Title:Associated Factors with the Severity of Hip Involvement in Spondyloarthritis and Efficacy of TNF α Inhibitors in these Patients
Volume: 18
Issue: 1
Author(s): Maroua Slouma, Safa Rahmouni*, Rim Dhahri, Elhem Cheour, Imen Gharsallah, Leila Metoui and Bassem Louzir
Affiliation:
- Department of Rheumatology, Military Hospital, Tunis, Tunisia
- Tunis El Manar University, Tunis, Tunisia
Keywords:
Hip joint, spondylarthritis, tumor necrosis factor inhibitors, BASMI, lequesne index, TNFi.
Abstract: Introduction: Hip involvement in patients with spondyloarthritis is responsible for disability
and functional impairment. Its treatment is not codified.
Our study aimed to determine the associated factors with moderate and severe hip involvement in
spondyloarthritis patients. It also aimed to assess the efficacy of tumour necrosis factor inhibitors
(TNFi) on hip disease.
Methods: We conducted a cross-sectional study, including 44 spondyloarthritis patients with hip involvement.
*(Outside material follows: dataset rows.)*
-- ==== Sys2Proof/Laws/AltersFabSource.lean ====
section
/-! SUPPORT. Laws/AltersFabSource.lean: which kinds of state the operations of Machine/FabSource.lean may change (Laws/Alters.lean). -/
namespace Sys2Proof.Laws
open Sys2Proof.Machine
set_option linter.all false

theorem alters_signalGvid {M : Nat} {r : State} (v0 : FabReq) (s : State) (h2 : Alters M r s) (hm : Within 36035120284631040 M) :
    Alters M r (signalGvid v0 s) := by
  unfold signalGvid
  try extract_lets
  repeat' first
    | with_reducible assumption
    | ((with_reducible refine Within.of hm ?_); exact rfl)
    | intro _
    | with_reducible apply alters_signalCounter
    | with_reducible apply alters_touch
    | (refine Alters.snd (by assumption) ?_)
    | (refine Alters.fst (by assumption) ?_)
    | (refine Alters.thd (by assumption) ?_)
    | split
    | simp +zetaDelta only [AltersF.mkIff]
    | assumption

theorem alters_heldAfter {M : Nat} {r : State} (v0 : FabReq) (st : Status) (s : State) (h3 : Alters M r s) (hm : Within 72057594037927936 M) :
    Alters M r (heldAfter v0 st s) := by
  unfold heldAfter
  try extract_lets
  repeat' first
    | with_reducible assumption
    | ((with_reducible refine Within.of hm ?_); exact rfl)
    | intro _
    | with_reducible apply alters_dropHeld
    | exact fabAlters_reqs _ _ (Within.of hm rfl)
    | exact fabAlters_rest _ _ (Within.of hm rfl) rfl
    | exact fabAlters_any _ _ (Within.of hm rfl)
    | with_reducible apply Alters.ite
    | with_reducible apply alters_set_fab
    | simp only [AltersF.mkIff]
    | split
    | simp +zetaDelta only [AltersF.mkIff]
    | assumption

theorem alters_writePiece {M : Nat} {r : State} (id : Nat) (v1 : FabReq) (data : List (Byte × Bool)) (s : State) (h4 : Alters M r s) (hm : Within 2556732 M) :
    Alters M r (writePiece id v1 data s).2.2 := by
  unfold writePiece
  try extract_lets
  repeat' first
    | with_reducible assumption
    | ((with_reducible refine Within.of hm ?_); exact rfl)
    | intro _
    | with_reducible apply alters_writeRng
    | (refine Alters.snd (by assumption) ?_)
    | (refine Alters.fst (by assumption) ?_)
    | (refine Alters.thd (by assumption) ?_)
    | split
    | simp +zetaDelta only [AltersF.mkIff]
    | assumption

theorem alters_remoteEnd {M : Nat} {r : State} (id : Nat) (s : State) (h2 : Alters M r s) (hm : Within 1073741824 M) :
    Alters M r (remoteEnd id s) := by
  unfold remoteEnd
  try extract_lets
  repeat' first
    | with_reducible assumption
    | ((with_reducible refine Within.of hm ?_); exact rfl)
    | intro _
    | with_reducible apply alters_cmdDone
    | with_reducible apply Alters.ite
    | (refine Alters.snd (by assumption) ?_)
    | (refine Alters.fst (by assumption) ?_)
    | (refine Alters.thd (by assumption) ?_)
    | split
    | simp +zetaDelta only [AltersF.mkIff]
    | assumption

theorem alters_stopPieces {M : Nat} {r : State} (o : Origin) (s : State) (h2 : Alters M r s) (hm : Within 2199023255552 M) :
    Alters M r (stopPieces o s) := by
  unfold stopPieces
  try extract_lets
  repeat' first
    | with_reducible assumption
    | ((with_reducible refine Within.of hm ?_); exact rfl)
    | intro _
    | exact fabAlters_reqs _ _ (Within.of hm rfl)
    | exact fabAlters_rest _ _ (Within.of hm rfl) rfl
    | exact fabAlters_any _ _ (Within.of hm rfl)
    | with_reducible apply alters_set_fab
    | simp only [AltersF.mkIff]
    | simp +zetaDelta only [AltersF.mkIff]
    | assumption

theorem alters_pieceAnswer {M : Nat} {r : State} (id : Nat) (v1 : FabReq) (st : Status) (n : Nat) (s : State) (h5 : Alters M r s) (hm : Within 72059794134925312 M) :
    Alters M r (pieceAnswer id v1 st n s) := by
  unfold pieceAnswer
  try extract_lets
  repeat' first
    | with_reducible assumption
    | ((with_reducible refine Within.of hm ?_); exact rfl)
    | intro _
    | with_reducible apply alters_modCmd
    | with_reducible apply alters_heldAfter
    | with_reducible apply alters_remoteEnd
    | with_reducible apply alters_stopPieces
    | with_reducible apply Alters.ite
    | split
    | simp +zetaDelta only [AltersF.mkIff]
    | assumption

theorem alters_answerReq {M : Nat} {r : State} (v0 : FabReq) (st : Status) (count : Nat) (data : List (Byte × Bool)) (s : State) (h5 : Alters M r s) (hm : Within 72060900091562813 M) :
    Alters M r (answerReq v0 st count data s) := by
  unfold answerReq
  try extract_lets
  repeat' first
    | with_reducible assumption
    | ((with_reducible refine Within.of hm ?_); exact rfl)
    | intro _
    | with_reducible apply alters_dropReq
    | with_reducible apply alters_heldAfter
    | with_reducible apply alters_respond
    | with_reducible apply alters_portErr
    | with_reducible apply alters_writePiece
    | with_reducible apply alters_pieceAnswer
    | with_reducible apply alters_pump
    | with_reducible apply Alters.ite
    | (refine Alters.snd (by assumption) ?_)
    | (refine Alters.fst (by assumption) ?_)
    | (refine Alters.thd (by assumption) ?_)
    | split
    | simp +zetaDelta only [AltersF.mkIff]
    | assumption

theorem alters_takeAnswer {M : Nat} {r : State} (f : Frame) (v1 : FabReq) (s : State) (h3 : Alters M r s) (hm : Within 72065298138073917 M) :
    Alters M r (takeAnswer f v1 s) := by
  unfold takeAnswer
  try extract_lets
  repeat' first
    | with_reducible assumption
    | ((with_reducible refine Within.of hm ?_); exact rfl)
    | intro _
    | with_reducible apply alters_whenAwake
    | with_reducible apply alters_answerReq
    | with_reducible apply alters_modReq
    | with_reducible apply Alters.ite
    | split
    | simp +zetaDelta only [AltersF.mkIff]
    | assumption

theorem alters_granted {M : Nat} {r : State} (v0 : FabReq) (m : CMsg) (rec : List Word) (s : State) (h4 : Alters M r s) (hm : Within 108094913348305724 M) :
    Alters M r (granted v0 m rec s) := by
  unfold granted
  try extract_lets
  repeat' first
    | with_reducible assumption
    | ((with_reducible refine Within.of hm ?_); exact rfl)
    | intro _
    | with_reducible apply alters_cmdWrite
    | with_reducible apply alters_dropReq
    | with_reducible apply alters_signalGvid
    | with_reducible apply alters_cmdDone
    | exact fabAlters_reqs _ _ (Within.of hm rfl)
    | exact fabAlters_rest _ _ (Within.of hm rfl) rfl
    | exact fabAlters_any _ _ (Within.of hm rfl)
    | with_reducible apply Alters.ite
    | (refine Alters.snd (by assumption) ?_)
    | (refine Alters.fst (by assumption) ?_)
    | (refine Alters.thd (by assumption) ?_)
    | with_reducible apply alters_set_fab
    | simp only [AltersF.mkIff]
    | split
    | simp +zetaDelta only [AltersF.mkIff]
    | assumption

theorem alters_notGranted {M : Nat} {r : State} (v0 : FabReq) (m : CMsg) (s : State) (h3 : Alters M r s) (hm : Within 2200099554108 M) :
    Alters M r (notGranted v0 m s) := by
  unfold notGranted
  try extract_lets
  repeat' first
    | with_reducible assumption
    | ((with_reducible refine Within.of hm ?_); exact rfl)
    | intro _
    | with_reducible apply alters_dropReq
    | with_reducible apply alters_cmdDone
    | with_reducible apply alters_cmdWrite
    | (refine Alters.snd (by assumption) ?_)
    | (refine Alters.fst (by assumption) ?_)
    | (refine Alters.thd (by assumption) ?_)
    | split
    | simp +zetaDelta only [AltersF.mkIff]
    | assumption

theorem alters_grantAnswer {M : Nat} {r : State} (f : Frame) (m : CMsg) (t : State) (h3 : Alters M r t) (hm : Within 108094913348305727 M) :
    Alters M r (grantAnswer f m t) := by
  unfold grantAnswer
  try extract_lets
  repeat' first
    | with_reducible assumption
    | ((with_reducible refine Within.of hm ?_); exact rfl)
    | intro _
    | with_reducible apply alters_whenAwake
    | with_reducible apply alters_dropReq
    | with_reducible apply alters_sendRelease
    | with_reducible apply alters_granted
    | with_reducible apply alters_notGranted
    | with_reducible apply Alters.ite
    | (refine Alters.snd (by assumption) ?_)
    | (refine Alters.fst (by assumption) ?_)
    | (refine Alters.thd (by assumption) ?_)
    | split
    | simp +zetaDelta only [AltersF.mkIff]
    | assumption

theorem alters_renewHeld {M : Nat} {r : State} (v0 : FabReq) (m : CMsg) (s : State) (h3 : Alters M r s) (hm : Within 72057594037927936 M) :
    Alters M r (renewHeld v0 m s) := by
  unfold renewHeld
  try extract_lets
  repeat' first
    | with_reducible assumption
    | ((with_reducible refine Within.of hm ?_); exact rfl)
    | intro _
    | exact fabAlters_reqs _ _ (Within.of hm rfl)
    | exact fabAlters_rest _ _ (Within.of hm rfl) rfl
    | exact fabAlters_any _ _ (Within.of hm rfl)
    | with_reducible apply alters_set_fab
    | simp only [AltersF.mkIff]
    | simp +zetaDelta only [AltersF.mkIff]
    | assumption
Hip involvement was diagnosed based on radiographic findings. We assessed the following
parameters: Bath Ankylosing Spondylitis Metrology Index (BASMI), Bath Ankylosing
Spondylitis Radiology Index (BASRI), patient global assessment (PGA), and Lequesne index. We
compared these parameters and the mean radiographic joint space width between the time of the
study to those right before the use of TNFi.
Results: Hip involvement was bilateral in 31 patients. The mean age was 44.56±12.21 years. There
were 29 men. Severe and moderate involvement (BASRI-hip>3) was reported in 21 hips from 75
affected. These patients were older and had longer diagnosis delays than patients with BASRI-
hip<3. They had a higher body mass index and more limited spine mobility (BASMI). Functional
hip impairment assessed by the Lequesne index was higher in these patients.
TNFi prescribed in 23 patients with hip involvement, led to an improvement in the Lequesne index
(12.75 vs 7.5, p: 0.001) and PGA (7 vs 2, p: 0.001). However, the mean joint space width remained
unchanged (3.8 vs 3.7mm, p: 0.532).
Conclusion: Our study showed that higher body mass and Lequesne indexes are associated with
moderate and severe hip involvement. TNFi may improve both the Lequesne index and PGA and
stabilize the radiological findings.